• [Exercise brief]
Copy out, precisely as given, the lines from the line with "let s := s.deliverRx" to the end of the entries that follow.

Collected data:

------

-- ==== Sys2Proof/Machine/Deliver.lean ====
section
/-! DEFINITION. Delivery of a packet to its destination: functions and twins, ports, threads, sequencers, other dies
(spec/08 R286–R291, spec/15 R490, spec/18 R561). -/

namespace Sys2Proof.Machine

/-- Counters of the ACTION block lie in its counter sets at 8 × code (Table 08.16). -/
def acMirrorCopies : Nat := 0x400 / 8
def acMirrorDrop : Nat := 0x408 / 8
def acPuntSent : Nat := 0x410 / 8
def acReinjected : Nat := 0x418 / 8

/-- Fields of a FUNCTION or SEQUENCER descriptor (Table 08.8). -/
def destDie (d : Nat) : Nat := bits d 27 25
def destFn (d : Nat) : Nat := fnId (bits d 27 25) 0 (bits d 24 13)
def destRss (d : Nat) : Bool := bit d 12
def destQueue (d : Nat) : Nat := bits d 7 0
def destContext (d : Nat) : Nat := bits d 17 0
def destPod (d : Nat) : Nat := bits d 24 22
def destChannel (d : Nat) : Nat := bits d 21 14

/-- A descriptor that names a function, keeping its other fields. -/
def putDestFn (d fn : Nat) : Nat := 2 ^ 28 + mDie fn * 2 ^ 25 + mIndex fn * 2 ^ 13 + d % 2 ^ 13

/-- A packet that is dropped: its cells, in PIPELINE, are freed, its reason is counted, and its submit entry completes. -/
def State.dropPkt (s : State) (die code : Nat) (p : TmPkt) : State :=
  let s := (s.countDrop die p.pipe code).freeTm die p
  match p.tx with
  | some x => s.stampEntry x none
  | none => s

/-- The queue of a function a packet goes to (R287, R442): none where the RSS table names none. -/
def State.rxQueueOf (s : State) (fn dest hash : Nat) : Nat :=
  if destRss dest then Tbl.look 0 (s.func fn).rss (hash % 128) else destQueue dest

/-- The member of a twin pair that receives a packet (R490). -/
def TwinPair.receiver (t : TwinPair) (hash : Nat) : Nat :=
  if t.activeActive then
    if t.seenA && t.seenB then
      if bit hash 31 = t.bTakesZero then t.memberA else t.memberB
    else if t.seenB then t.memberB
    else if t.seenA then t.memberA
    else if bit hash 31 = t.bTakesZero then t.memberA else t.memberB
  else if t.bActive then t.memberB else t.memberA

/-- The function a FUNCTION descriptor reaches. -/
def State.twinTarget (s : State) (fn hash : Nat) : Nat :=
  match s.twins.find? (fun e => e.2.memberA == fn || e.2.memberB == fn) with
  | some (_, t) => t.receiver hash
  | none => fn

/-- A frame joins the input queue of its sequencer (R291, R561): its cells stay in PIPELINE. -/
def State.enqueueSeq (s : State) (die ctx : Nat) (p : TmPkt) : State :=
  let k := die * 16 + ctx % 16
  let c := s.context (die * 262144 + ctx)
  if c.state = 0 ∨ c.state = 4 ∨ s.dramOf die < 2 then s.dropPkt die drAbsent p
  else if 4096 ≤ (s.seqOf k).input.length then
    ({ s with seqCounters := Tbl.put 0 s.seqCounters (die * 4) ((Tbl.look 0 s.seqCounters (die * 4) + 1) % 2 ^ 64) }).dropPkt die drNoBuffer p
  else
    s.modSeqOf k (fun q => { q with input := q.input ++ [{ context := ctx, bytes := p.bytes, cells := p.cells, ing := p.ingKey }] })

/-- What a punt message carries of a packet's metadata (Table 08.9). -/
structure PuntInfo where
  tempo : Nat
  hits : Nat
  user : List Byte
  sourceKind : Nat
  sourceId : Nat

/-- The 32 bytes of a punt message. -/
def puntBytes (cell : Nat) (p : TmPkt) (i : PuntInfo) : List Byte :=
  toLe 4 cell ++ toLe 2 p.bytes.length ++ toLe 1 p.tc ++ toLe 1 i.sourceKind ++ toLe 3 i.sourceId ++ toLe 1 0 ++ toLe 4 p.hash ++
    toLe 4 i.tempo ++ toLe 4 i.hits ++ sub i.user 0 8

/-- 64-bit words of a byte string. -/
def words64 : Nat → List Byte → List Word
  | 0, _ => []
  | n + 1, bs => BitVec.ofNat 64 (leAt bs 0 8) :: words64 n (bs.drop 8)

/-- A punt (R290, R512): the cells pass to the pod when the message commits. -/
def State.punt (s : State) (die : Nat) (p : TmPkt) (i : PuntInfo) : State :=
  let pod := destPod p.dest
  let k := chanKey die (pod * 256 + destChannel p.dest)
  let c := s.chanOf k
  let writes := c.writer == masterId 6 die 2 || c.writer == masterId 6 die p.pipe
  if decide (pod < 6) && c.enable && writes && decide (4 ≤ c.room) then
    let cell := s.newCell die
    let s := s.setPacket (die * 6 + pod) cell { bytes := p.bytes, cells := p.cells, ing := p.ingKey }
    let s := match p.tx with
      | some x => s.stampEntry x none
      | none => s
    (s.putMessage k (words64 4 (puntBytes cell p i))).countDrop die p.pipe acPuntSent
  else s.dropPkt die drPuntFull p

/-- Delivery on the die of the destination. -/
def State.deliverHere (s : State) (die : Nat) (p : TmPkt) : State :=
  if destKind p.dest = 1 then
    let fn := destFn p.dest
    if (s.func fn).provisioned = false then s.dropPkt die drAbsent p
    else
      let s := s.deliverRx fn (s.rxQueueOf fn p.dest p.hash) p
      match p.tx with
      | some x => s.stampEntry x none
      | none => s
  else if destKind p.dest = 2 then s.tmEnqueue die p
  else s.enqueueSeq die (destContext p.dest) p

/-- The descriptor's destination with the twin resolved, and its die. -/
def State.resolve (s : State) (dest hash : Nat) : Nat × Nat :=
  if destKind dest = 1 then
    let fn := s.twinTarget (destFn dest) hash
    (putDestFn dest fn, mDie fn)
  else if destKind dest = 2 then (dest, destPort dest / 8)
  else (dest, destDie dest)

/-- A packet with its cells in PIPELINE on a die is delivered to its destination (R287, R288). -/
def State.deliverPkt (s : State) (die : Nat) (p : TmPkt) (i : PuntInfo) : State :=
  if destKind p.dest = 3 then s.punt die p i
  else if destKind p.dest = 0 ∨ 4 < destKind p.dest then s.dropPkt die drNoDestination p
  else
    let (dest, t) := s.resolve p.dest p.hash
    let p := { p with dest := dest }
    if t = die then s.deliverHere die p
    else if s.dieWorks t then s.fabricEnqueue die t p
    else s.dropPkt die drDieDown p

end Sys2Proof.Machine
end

------

• [Completed task]
      let s := s.deliverRx fn (s.rxQueueOf fn p.dest p.hash) p
      match p.tx with
      | some x => s.stampEntry x none
      | none => s
  else if destKind p.dest = 2 then s.tmEnqueue die p
  else s.enqueueSeq die (destContext p.dest) p

/-- The descriptor's destination with the twin resolved, and its die. -/
def State.resolve (s : State) (dest hash : Nat) : Nat × Nat :=
  if destKind dest = 1 then
    let fn := s.twinTarget (destFn dest) hash
    (putDestFn dest fn, mDie fn)
  else if destKind dest = 2 then (dest, destPort dest / 8)
  else (dest, destDie dest)

/-- A packet with its cells in PIPELINE on a die is delivered to its destination (R287, R288). -/
def State.deliverPkt (s : State) (die : Nat) (p : TmPkt) (i : PuntInfo) : State :=
  if destKind p.dest = 3 then s.punt die p i
  else if destKind p.dest = 0 ∨ 4 < destKind p.dest then s.dropPkt die drNoDestination p
  else
    let (dest, t) := s.resolve p.dest p.hash
    let p := { p with dest := dest }
    if t = die then s.deliverHere die p
    else if s.dieWorks t then s.fabricEnqueue die t p
    else s.dropPkt die drDieDown p

end Sys2Proof.Machine
end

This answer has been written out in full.